Art Theft: One Of The Most Interesting and Famous Cases in History



Art theft is an complex and ancient criminal offense. When you look at the some of the most well-known cases of art thefts in history, you see thoroughly prepared operations that include art dealers, art fakers, mobsters, ransoms, and countless dollars. Here you can check out a few of the most popular cases of art theft in the history.

The First Theft:
The first documented case of art theft was in 1473, when two panels of altarpiece of the Last Judgment by the Dutch painter Hans Memling were stolen. While the triptych was being carried by ship from the Netherlands to Florence, the ship was attacked by pirates who took it to the Gdansk cathedral in Poland. Nowadays, the piece is shown at the National Museum in Gdansk where it was recently moved from the Basilica of the Presumption.

One Of The Most Famous Theft:
The most popular story of art theft includes one of the most famous paintings in the world and among the most well-known artists in history as a suspect. In the night of August 21, 1911, the Mona Lisa was stolen from the Louver. Quickly after, Pablo Picasso was detained and questioned by the police, however was launched quickly.

It took about two years up until the mystery was resolved by the Parisian cops. It ended up that the 30 × 21 inch painting was taken by among the museum employees by the name of Vincenzo Peruggia, who simply carried it hidden under his coat. Nevertheless, Peruggia did not work alone. The criminal offense was carefully performed by a well-known bilker, Eduardo de Valfierno, who was sent by an art faker who meant to make copies and sell them as if they were the initial painting.

While Yves Chaudron, the art faker, was hectic developing copies for the famous work of art, Mona Lisa was still concealed at Peruggias house.

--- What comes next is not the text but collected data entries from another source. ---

-- ==== Sys2Proof/Machine/BitSampler.lean ====
section
/-! DEFINITION. The bit-rate divider and the BitSampler (42_bit_sampler.md). -/

namespace Sys2Proof.Machine

/-- DV_IDLE (R141): div_cnt keeps its value. -/
def dvIdle (s : State) : State := s

/-- DV_COUNT (R142). -/
def dvCount (s : State) : State := { s with divCnt := increment Config.divCntPastWidth s.divCnt }

/-- DV_WRAP (R143). -/
def dvWrap (s : State) : State := { s with divCnt := 0 }

/-- BIT_NONE (30_encoding.md R85): nothing but the strobe clear of 45_cycle.md R204, here of the sampler's own strobes (DESIGN
CHOICE, assumption log 7). -/
def bitNone (s : State) : State := { s with bitValid := false, bitOut := false }

/-- BIT_SAMPLE (R144). -/
def bitSample (s : State) : State := { s with bitValid := true, bitOut := s.symLevel }

/-- DV_IDLE as an operation of its own. -/
def execDvIdle (s : State) : Result := whenLegal s (.next (dvIdle s))

/-- DV_COUNT as an operation of its own. -/
def execDvCount (s : State) : Result := whenLegal s (.next (dvCount s))

/-- DV_WRAP as an operation of its own. -/
def execDvWrap (s : State) : Result := whenLegal s (.next (dvWrap s))

/-- BIT_NONE as an operation of its own. -/
def execBitNone (s : State) : Result := whenLegal s (.next (bitNone s))

/-- BIT_SAMPLE as an operation of its own. -/
def execBitSample (s : State) : Result := whenLegal s (.next (bitSample s))

/-- Performs what format DV selected. -/
def performDv (o : DvOp) (s : State) : State :=
  match o with
  | .idle => dvIdle s
  | .count => dvCount s
  | .wrap => dvWrap s

/-- Performs what format BS selected. -/
def performBs (o : BsOp) (s : State) : State :=
  match o with
  | .none => bitNone s
  | .sample => bitSample s

end Sys2Proof.Machine
end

Ultimately, Peruggia was captured by the police while trying to offer the painting to an art dealership from Florence, Italy.

The Biggest Theft in the U.S.A:
The biggest art theft in United States happened at the Isabella Stewart Gardner Museum. On the night of March 18, 1990, a group of thieves using authorities uniforms burglarized the museum and took thirteen paintings whose collective worth was approximated at around 300 million dollars. The burglars took two paintings and one print by Rembrandt, and works of Vermeer, Manet, Degas, Govaert Flinck, in addition to a French and a Chinese artifact.

Since yet, none of the paintings have actually been discovered and the case is still unsolved. Inning accordance with recent rumors, the FBI are investigating the possibility that the Boston Mob together with French art dealerships are linked to the criminal offense.

The Scream:
The painting by Edvard Munchs, The Scream, is most likely the most demanded painting by art burglars in history. It has actually been taken twice and was only recently recovered. In 1994, during the Winter Olympics in Lillehammer, Norway, The Scream was stolen from an Oslo gallery by two thieves who broke through an open window, set off the alarm and left a note saying: thanks for the poor security.

Three Kurt Criter Denver months later, the holders of the painting approached the Norwegian Government with an offer: 1 million dollars ransom for Edvard Munchs The Scream. The Federal government turned down the offer, but the Norwegian police worked together with the British Authorities and the Getty Museum to organize a sting operation that restored the painting to where it belongs.

10 years later, The Scream was stolen again from the Munch Museum. This time, the robbers used a weapon and took another of Munchs painting with them. While Museum officials waiting for the burglars to demand ransom money, reports declared that both paintings were burned to conceal evidence. Ultimately, the Norwegian police discovered the two paintings on August 31, 2006 however the realities on how they were recuperated are unknowned yet.


When you look at the some of the most popular cases of art thefts in history, you see thoroughly planned operations that include art dealers, art fakers, mobsters, ransoms, and millions of dollars. The most famous story of art theft includes one of the most well-known paintings in the world and one of the most famous artists in history as a suspect. The crime was thoroughly carried out by a notorious con male, Eduardo de Valfierno, who was sent by an art faker who intended to make copies and offer them as if they were the original painting.

Ultimately, Peruggia was caught by the cops while trying to sell the painting to an art dealership from Florence, Italy. The painting by Edvard Munchs, The Scream, is probably the most looked for after painting by art thieves in history.